SOURCE INFORMATION START

-- ==== Sys2Proof/Machine/Ras.lean ====
section
/-! DEFINITION. Reliability: replay and hart migration, links, fault injection, the error records that software writes, the
fatal log and the Bellwether restart (R358, R359, R417-R443, R518). -/

namespace Sys2Proof.Machine

/-! Replay and migration (R424-R428). -/

/-- Unit of the core that runs a hart. -/
def Chip.hartUnit (c : Chip) (h : Nat) : Nat := uCore ((c.coreOfHart h).getD 0)

/-- HART_STOP (R426): the core halts, its hart keeps its ID, and an uncorrected-contained record names it. -/
def Chip.hartStop (c : Chip) (h : Nat) : Chip :=
  match c.coreOfHart h with
  | none => c
  | some k =>
    if (c.hart h).run = .stopped then c
    else (c.modHart h fun x => { x with run := .stopped }).logErr (uCore k) { cls := .uncorrected, struct := 0x05, owner := h }

/-- The free spare that comes first in path order in a paddock (R25, R427). -/
def Chip.freeSpare (c : Chip) (p : Nat) : Option Nat :=
  ((List.range 50).map (50 * p + ·)).find? fun k => (c.core k).spare && !(c.core k).retired && !c.migTarget k

/-- Steps 1 to 3 of R427: the hart halts, its L1D empties into the L2, its reservation is dropped, and the spare starts to
power up. During a Bellwether restart the hart stays halted and the migration waits (R358). With no free spare the hart is
stopped (R425), or BW_MIGRATE reports NO_SPARE (R359). -/
def Chip.migStart (c : Chip) (h : Nat) (asked : Bool) : Chip :=
  match c.coreOfHart h with
  | none => c
  | some k =>
    if c.boot.restart then
      { c.modHart h fun x => { x with run := .migrating 200 } with
        boot := { c.boot with waiting := NatSet.insert c.boot.waiting h } }
    else match c.freeSpare (paddockOfCore k) with
      | none => if asked then { c with migRes := 2 } else c.hartStop h
      | some s =>
        let back : RunState := match (c.hart h).run with
          | .wfi => .wfi | .rest => .wfi | .waking _ => .wfi | .debug => .debug | _ => .running
        let c := c.modHart h fun x => { x.dropWrong with run := .migrating s, resv := none, walk := none, held := none, cbo := none }
        let c := c.modCore k fun x => { x.emptyL1 with power := .run }
        let c := c.modUnit (uCore k) fun u => { u with cur := 0, busy := false }
        let c := (c.modCore s fun x => { x with power := .poweringUp }).modUnit (uCore s) fun u => { u with busy := true }
        let c := c.announce s .powerUp
        { c with migs := c.migs ++ [{ hart := h, old := k, new := s, asked := asked, back := back }] }

/-- A hart runs, waits or sleeps on its core, so that it can be migrated. -/
def RunState.onCore : RunState → Bool
  | .running => true | .wfi => true | .rest => true | .waking _ => true | .debug => true | _ => false

/-- RESIDUE_REPLAY (R424, R425): the replay repeats the instruction on the same state, so only the record shows it; THRESH
faults within a second start a migration, and then the record has MIGRATED. -/
def Chip.residueReplay (c : Chip) (h : Nat) : Chip :=
  match c.coreOfHart h with
  | none => c
  | some k =>
    if !(c.hart h).live then c
    else
      let now := c.mtime.toNat
      let l := ((c.core k).residue.filter fun t => decide (now < t + 10 ^ 8)) ++ [now]
      let th := c.regFld 0 0 0x400C 7 0
      let hit := decide (th ≤ l.length) && !c.faulty 0 0 0x400C
      let c := c.modCore k fun x => { x with residue := if hit then [] else l }
      let c := (c.modHart h fun x => { x.dropWrong.dropEarly with refetch := true }).logErr (uCore k)
        { cls := .corrected, struct := 0x06, owner := h, migrated := hit }
      if hit then c.migStart h false else c
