/-- The Bellwether controller commits the configured sets; one that fails R231 stays disabled (R231, R491 step 5). -/
def Chip.commitSets (c : Chip) : Chip :=
  c.flash.cfg.msets.foldl (fun (c : Chip) (e : Nat × List Word) =>
    match e.2 with
    | [b, l, g, lo, hi] =>
      if e.1 < 16 ∧ c.msetCheck e.1 (msetOfWords b l g lo hi) then c.putSet e.1 [b, l, g, lo, hi]
      else c.putSet e.1 [b, l, setFld g 0 0 0, lo, hi]
    | _ => c) c

/-! Boot status (R496, R497). -/

/-- A boot status entry; 32 at most. -/
def Chip.note (c : Chip) (code unit detail : Nat) : Chip :=
  if c.boot.entries.length < 32 then
    { c with boot := { c.boot with entries := c.boot.entries ++ [{ code := code, unit := unit, detail := detail % 2 ^ 32 }] } }
  else c

/-- An entry whose UNIT_ID the manual does not name: free (log 9). -/
def Chip.noteOpen (c : Chip) (code : Nat) (detail : Option Nat) : Chip :=
  let (v, c) := c.draw
  c.note code (fld v 15 0) (detail.getD (fld v 63 32))

/-! Units at boot. -/

/-- The adopting spare of a core by the retirement list, through any chain of adoptions (R26, R27). -/
def adopter (l : List CoreRet) (k : Nat) : Nat :=
  l.foldl (fun k (_ : CoreRet) => match l.find? fun (r : CoreRet) => decide (r.core = k) with
    | some r => r.spare
    | none => k) k

/-- Hart positions of a paddock, in path order (R26). -/
def Chip.positions (c : Chip) (p : Nat) : List Nat :=
  ((List.range 50).map (50 * p + ·)).filter fun k => !c.fuse.coreOff k && !c.fuse.spares.contains k

/-- Cores that hold harts, by hart ID (R26). -/
def Chip.hartCores (c : Chip) : List Nat :=
  (List.range 4).flatMap fun p => ((c.positions p).take (c.nHarts / 4)).map (adopter c.flash.cores)

/-- A core as fuses and the retirement list describe it: free spare, or retired (R25, R27, R31, R40). -/
def Chip.fusedCore (c : Chip) (k : Nat) : Core :=
  match c.flash.cores.find? fun (r : CoreRet) => decide (r.core = k) with
  | some _ =>
    let id := (c.hartCores.findIdx? (· = adopter c.flash.cores k)).getD 0
    { retired := true, hartId := id }
  | none => { spare := c.fuse.spares.contains k && !(c.flash.cores.any fun (r : CoreRet) => decide (r.spare = k)) }

/-- Present units of every kind but cores leave reset in Run; cores and fused-off units are Off; channels have INIT_DONE
once trained (R33, R36-R38). -/
def Chip.bootUnits (c : Chip) (keepErr : Bool) : Sparse UnitSt :=
  (List.range 513).map fun u =>
    let e := if keepErr then (c.unit u).err else 0
    let on := c.present u && kindOf u ≠ .core
    (u, { err := e, cur := if on then 0 else 2, initDone := on && kindOf u ≠ .memCtrl })

def Chip.bootCores (c : Chip) : Sparse Core := (List.range 200).map fun k => (k, c.fusedCore k)

/-- PX_CFG.ROLE follows the strap (R360). -/
def Chip.bootRole (c : Chip) : Chip := if c.strapEp then c.setRegFld (uPx 0) 0 0x1040 0 0 1 else c

/-- STANDBY_POWER_UP (R491, step 1): PHASE ROM; fuses loaded into the Unit Descriptors. -/
def Chip.standbyUp (c : Chip) : Chip :=
  if c.boot.standby then c
  else
    let c := { c with boot := { c.boot with standby := true } }
    (({ c with cores := c.bootCores }).setPhase 0).allSums

/-- COLD_BOOT (R470, R489, R491 steps 1 and 2, R494, R495, R504): everything is reset but fuses and boot flash; the straps
are sampled at the rise of PWRGOOD. -/
def Chip.coldBoot (c : Chip) (straps : BitVec 5) (cold : Bool) : Chip :=
  if !c.boot.standby then c
  else
    let st := if c.pwr.pwrgood then c.pwr.straps else straps
    let p : Power := {
      pwrgood := true, prochot := c.pwr.prochot, perst0 := c.pwr.perst0, clocks := true, flashRst := false, straps := st
      vcore := [(0, 0), (1, 0), (2, 0), (3, 0)], cold := cold }
    let n : Chip := {
      fresh := c.fresh, fuse := c.fuse, flash := c.flash, pwr := p, boot := { standby := true }
      insts := [(0, { st := .active })] }
    let n := { n with cores := n.bootCores, units := n.bootUnits false }
    let n := n.bootRole.pwrStatus.allSums
    let n := if st.getLsbD 0 && !n.fuse.epCap then n.note 1 (uPx 0) st.toNat else n
    let n := if st.getLsbD 4 then n.note 1 0 st.toNat else n
    if c.pwr.thermtrip then n.noteOpen 8 none else n

/-! Firmware (R492, R493). -/

/-- First check of R493 that a copy fails; none when it passes. Key and signature are little-endian integers, as the header
is (DEDUCED, log 18). -/
def Chip.copyFails (c : Chip) (base : Nat) : Option Nat :=
  let h := c.flash.bytes.read base 320
  let w (o n : Nat) : Nat := leNat ((h.drop o).take n)
  let bw := c.flash.bytes.read (base + 0x1000) (w 8 4)
  let im := c.flash.bytes.read (base + 0x80000) (w 12 4)
  let digest (o : Nat) : BitVec 384 := BitVec.ofNat 384 (leNat ((h.drop o).take 48))
  if w 0 4 ≠ 0x46575742 then some 1
  else if sha384 ((h.drop 128).take 96) ≠ c.fuse.keyHash then some 2
  else if ecdsaOk (w 128 48) (w 176 48) (w 224 48) (w 272 48) (h.take 224) = false then some 3
  else if sha384 bw ≠ digest 32 ∨ sha384 im ≠ digest 80 then some 4
  else if w 4 4 < c.fuse.rollback then some 5
  else none

/-- What boot takes from a copy that passes. -/
def Chip.useCopy (c : Chip) (b : Bool) : Chip :=
  let base := if b then 0x01F00000 else 0
  let w (o n : Nat) : Nat := leNat (c.flash.bytes.read (base + o) n)
  let boot := { c.boot with copyB := b, load := w 16 8, entry := w 24 8, image := w 12 4, digest := BitVec.ofNat 384 (w 80 48) }
  let c := { c with boot := boot }
  c.setReg uBellwether 0 0x1044 c.fwVersion

/-- FIRMWARE_AUTH (R491 step 3, R493, R510): copy A and then copy B, or copy B only with STRAP_RECOVERY. -/
def Chip.firmwareAuth (c : Chip) : Chip :=
  if !c.pwr.pwrgood || c.phase ≠ 0 || c.pwr.cold || c.boot.restart then c
  else
    let c := c.setPhase 1
    let tryB (c : Chip) : Chip := match c.copyFails 0x01F00000 with
      | none => c.useCopy true
      | some k => (c.noteOpen 2 (some (1 + 256 * k))).setPhase 5
    if c.pwr.straps.getLsbD 2 then tryB c
    else match c.copyFails 0 with
      | none => c.useCopy false
      | some k => tryB (c.noteOpen 2 (some (256 * k)))

/-! Memory training (R223-R225, R244, R255). -/

/-- Fields of MC_INFO for a population that keeps the rules (R256, R257). -/
structure ChanInfo where
  type    : Nat
  speed   : Nat
  dpc     : Nat
  density : Nat
  rpd     : Nat
deriving DecidableEq, Repr

/-- The table of R223, and R224: every DIMM of the channel alike, a supported kind, density, rank count and number of DIMMs, and
the highest grade that every DIMM supports and the table allows. None for a population that breaks the rules, or is empty. -/
def chanInfo (p : ChanPop) : Option ChanInfo :=
  match p.dimms with
  | [] => none
  | d :: ds =>
    let row : Option (Nat × Nat × List Nat × List Nat) := match d.kind with
      | .rdimm => some (1, 2, [1, 2, 4], [2, 1, 0])
      | .mrdimm => some (2, 1, [2, 4], [4, 3])
      | .other => none
    match row with
    | none => none
    | some (type, most, ranks, grades) =>
      match grades.find? fun g => d.grades.getLsbD g with
      | none => none
      | some g =>
        if ds.all (fun e => decide (e = d)) && decide (ds.length < most) && ranks.contains d.ranks
            && (decide (d.density = 16) || decide (d.density = 32)) then
          some { type := type, speed := g, dpc := ds.length, density := bit (decide (d.density = 32)), rpd := d.ranks / 2 }
        else none

/-- Physical ranks that a population holds (R225). -/
def popRanks (p : ChanPop) : List Nat :=
  (List.range p.dimms.length).flatMap fun s => (List.range (p.dimms.getD s ⟨.other, 0, 0, 0⟩).ranks).map (4 * s + ·)

/-- MC_INFO of a trained channel (R256). -/
def popInfo (p : ChanInfo) (present : Nat) : Word :=
  BitVec.ofNat 32 (p.type % 4 + p.speed % 8 * 4 + p.dpc % 2 * 32 + p.density % 2 * 64 + p.rpd % 4 * 128 + present % 256 * 2 ^ 16)

/-- RANK_UNTRAINED for every populated rank that did not train, and for a configured spare that did not, with its SPARE_LOST
(R244, R497). -/
def Chip.noteRanks (c : Chip) (u : Nat) (ranks up : List Nat) (gone want : Option Nat) : Chip :=
  let lost : Option Nat := want.filter fun s => !up.contains s
  let bad := ranks.filter fun r => !up.contains r && decide (gone ≠ some r)
  let c := (bad ++ (lost.filter fun s => !bad.contains s).toList).foldl (fun (c : Chip) r => c.note 4 u r) c
  match lost with
  | some s => c.note 5 u s
  | none => c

SOURCE INFORMATION END

• **ASSIGNMENT**:
Exactly the lines from the one containing "channel (R256). -/" through the end of the records should be reproduced, and no others.

• **RESULT FOR THIS EXERCISE**:
/-- MC_INFO of a trained channel (R256). -/
def popInfo (p : ChanInfo) (present : Nat) : Word :=
  BitVec.ofNat 32 (p.type % 4 + p.speed % 8 * 4 + p.dpc % 2 * 32 + p.density % 2 * 64 + p.rpd % 4 * 128 + present % 256 * 2 ^ 16)

/-- RANK_UNTRAINED for every populated rank that did not train, and for a configured spare that did not, with its SPARE_LOST
(R244, R497). -/
def Chip.noteRanks (c : Chip) (u : Nat) (ranks up : List Nat) (gone want : Option Nat) : Chip :=
  let lost : Option Nat := want.filter fun s => !up.contains s
  let bad := ranks.filter fun r => !up.contains r && decide (gone ≠ some r)
  let c := (bad ++ (lost.filter fun s => !bad.contains s).toList).foldl (fun (c : Chip) r => c.note 4 u r) c
  match lost with
  | some s => c.note 5 u s
  | none => c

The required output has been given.